ORF’s broader policy architecture for navigating the quantum-cryptographic transition rests on the convergence of three institutional actors:

9.1 Government

  • Mandate PQC adoption timelines for all federal and critical infrastructure systems
  • Fund national cryptographic inventory program to identify vulnerable systems
  • Align with NIST FIPS 203, 204, 205, and 206 standards, adapting for domestic context
  • Establish a national PQC migration task force with cross-ministry representation
  • Integrate PQC requirements into procurement standards for all government IT

9.2 Industry

  • Begin cryptographic agility planning — designing systems to swap algorithms without full rewrites
  • Engage with sector-specific regulators (RBI, SEBI, TRAI, CERT-In) on PQC compliance roadmaps
  • Invest in PQC library implementations and hardware security module (HSM) upgrades
  • Prioritize HNDL-sensitive data categories for immediate encryption upgrade

9.3 Academia

  • Expand post-quantum mathematics curricula in engineering and computer science program
  • Fund research into novel PQC primitives including Ramanujan graph-based schemes
  • Establish India-led international research consortia on quantum-safe cryptography
  • Support open-source PQC implementation projects and security audits

10. Conclusion: The Urgency Cannot Be Overstated

Post-Quantum Cryptography is not a distant theoretical concern. It is an immediate operational and strategic priority that touches every institution that relies on encrypted communications — which is to say, every institution of consequence in modern society. The NIST standardization of ML-KEM, ML-DSA, SLH-DSA, and FN-DSA in 2024 removed the final obstacle to a principled migration pathway: the standards now exist, the algorithms have been vetted, and the tools to implement them are available.

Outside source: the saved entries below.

/-- A partition as PCREATE leaves it (R158, R309, R364, R398), before its core set and priority are set. -/
def Partition.reset : Partition where
  priority := 0
  cores := []
  pcap := 0
  share := 0
  fixed := false
  rate := 0
  k := 0
  allowance := 0
  pf := 0
  po := 0
  ceiling := .sys
  counters := (0, 0)
  semaphores := (0, 0)
  barriers := (0, 0)
  s1root := none
  s2 := []
  pages := []
  slots := []
  unrecorded := []
  trapVector := 0
  pstart := none
  pool := []
  ranks := []
  slice := 1000000
  debt := 0
  next := none
  handsTo := none
  sliceUntil := 0
  sliceEnded := none
  refill := 0
  budget := []
  refilled := []
  regions := []
  regionWait := false
  resize := none
  occupancy := []
  softLimits := []
  spore := Spore.reset

/-- A function whose rings are not configured (DESIGN CHOICE 0, log entry 5). -/
def Function.reset : Function := ⟨0, 0, 0, 0, 0, 0, 0, 0, true, [], none⟩

/-- The package right after cold reset: no partition exists, every core carries tag 63 and every thread is FREE (R397,
R27), memory lists nothing, every HBM frame is SCRUBBING (R326), the Weir is empty. Values the spec does not give are
those of log entries 4, 5 and 6. -/
def State.reset : State where
  threads := []
  cores := []
  mem := []
  stale := []
  noticed := []
  basinDirty := []
  notices := []
  heldLines := []
  forwards := []
  requests := []
  windows := []
  packets := []
  poison := []
  blocks := []
  counters := []
  sems := []
  weirBars := []
  domains := []
  tags := []
  physical := []
  quarantined := []
  usedSpares := []
  retiring := []
  recentErrors := []
  testFails := []
  pendingSpare := []
  parts := []
  launches := []
  copies := []
  sfu := []
  frames := []
  hostScrubs := []
  bootScrubbed := false
  telemetry := []
  fill := 0
  drain := 0
  sluiceClosed := false
  cutTest := (0, 0)
  voltages := []
  sluice := []
  modes := 0
  functions := []
  hostReply := none
  now := 0
  ptpLocked := false
  timeSet := false
  anyStart := false
  errors := []
  errorCount := 0
  dropLog := []
  mctp := []
  i3c := none
  version := 0
  firmware := []
  staged := none
  stagesUp := 6
  droop := []
  limited := []
  routes := []
  failedLanes := []
  saved := []
  pair := none
  cur := 0
  turn := 0
  nextId := 0
  freeCount := 0
  agenda := []

end Sys2Proof.Machine
end

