-- ==== Sys2Proof/Machine/Sha.lean ====
section
/-!
DEFINITION. SHA-256 over bytes, which R381, R382, R384 and R387 name (FIPS 180-4; the spec names the function and does not
write it out: log entry 20). The constants are computed from the primes, as the standard defines them.
-/
namespace Sys2Proof.Machine.Sha

/-- The first 64 primes: those below 312. -/
def primes : List Nat :=
  (List.range 312).filter (fun n => decide (2 ≤ n) && (List.range 18).all (fun d => decide (d < 2 ∨ n ≤ d ∨ n % d ≠ 0)))

/-- The largest r below 2^n with r^k at most v, its bits tried from the highest down. -/
def rootBits (k v : Nat) : Nat → Nat → Nat
  | 0, r => r
  | n + 1, r => rootBits k v n (if (r + 2^n)^k ≤ v then r + 2^n else r)

/-- The first 32 bits of the fraction of the k-th root of p, for roots below 32. -/
def rootFraction (k p : Nat) : BitVec 32 := BitVec.ofNat 32 (rootBits k (p * 2^(32 * k)) 37 0)

/-- Where the chain begins: the square roots of the first eight primes. -/
def start : List (BitVec 32) := (primes.take 8).map (rootFraction 2)

/-- What the 64 rounds add: the cube roots of the primes. -/
def additions : List (BitVec 32) := primes.map (rootFraction 3)

/-- The sum modulo 2 of a word turned right by each of two amounts and of a third word. -/
def turned (x : BitVec 32) (m n : Nat) (y : BitVec 32) : BitVec 32 := x.rotateRight m ^^^ x.rotateRight n ^^^ y

/-- A word of eight. -/
def at' (x : List (BitVec 32)) (i : Nat) : BitVec 32 := x.getD i 0

/-- The schedule, newest word first, one word longer. -/
def grow (ws : List (BitVec 32)) : List (BitVec 32) :=
  let early := at' ws 14
  let late := at' ws 1
  (turned late 17 19 (late >>> 10) + at' ws 6 + turned early 7 18 (early >>> 3) + at' ws 15) :: ws

/-- A step repeated n times. -/
def again {α : Type} (f : α → α) : Nat → α → α
  | 0, x => x
  | n + 1, x => again f n (f x)

/-- One round on the eight words x, with the sum of its constant and its schedule word. -/
def mix (x : List (BitVec 32)) (kw : BitVec 32) : List (BitVec 32) :=
  let e := at' x 4
  let a := at' x 0
  let picked := (e &&& (at' x 5 ^^^ at' x 6)) ^^^ at' x 6
  let common := (a &&& (at' x 1 ||| at' x 2)) ||| (at' x 1 &&& at' x 2)
  let t := kw + picked + turned e 6 11 (e.rotateRight 25) + at' x 7
  match x.take 7 with
  | [p, q, r, d, u, v, w] => [t + common + turned a 2 13 (a.rotateRight 22), p, q, r, d + t, u, v, w]
  | _ => x

/-- The bytes of a value, highest first. -/
def highFirst (v n : Nat) : List Byte := (leBytes v n).reverse

/-- The n words of a block, last word first. -/
def wordsOf (bs : List Byte) (n : Nat) : List (BitVec 32) :=
  (List.range n).foldl (fun ws i => BitVec.ofNat 32 (leValue ((bs.drop (4 * i)).take 4).reverse) :: ws) []

/-- A block of 64 bytes is absorbed. -/
def absorb (x : List (BitVec 32)) (block : List Byte) : List (BitVec 32) :=
  let schedule := (again grow 48 (wordsOf block 16)).reverse
  List.zipWith (· + ·) x ((List.zipWith (· + ·) additions schedule).foldl mix x)

/-- A message with its mark, zeros and bit length, in whole blocks. -/
def padded (bs : List Byte) : List Byte :=
  bs ++ [0x80] ++ List.replicate ((119 - bs.length % 64) % 64) 0 ++ highFirst (8 * bs.length) 8

/-- SHA-256: 32 bytes. -/
def sha256 (bs : List Byte) : List Byte :=
  let m := padded bs
  ((List.range (m.length / 64)).foldl (fun x i => absorb x ((m.drop (64 * i)).take 64)) start).flatMap
    (fun w => highFirst w.toNat 4)

end Sys2Proof.Machine.Sha
end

The remaining obstacle is institutional urgency. Governments, corporations, and agencies must internalize three truths simultaneously: that Q-Day will arrive within this decade in all probability; that adversaries are harvesting sensitive data right now; and that the migration to PQC is a multi-year program that must begin immediately to complete in time.

For India, the stakes are especially high and the opportunity especially significant. A country that has built one of the world’s most ambitious digital public infrastructure stacks — from Aadhaar to UPI to DigiLocker — cannot afford to have that infrastructure rendered cryptographically naked by a geopolitical competitor’s quantum breakthrough. India’s National Quantum Mission must be complemented by a National PQC Migration Strategy with clear timelines, accountable owners, and adequate funding.

As ORF’s researchers have consistently argued, the quantum age will reward the prepared and punish the complacent. The lynchpin of that preparedness is Post-Quantum Cryptography.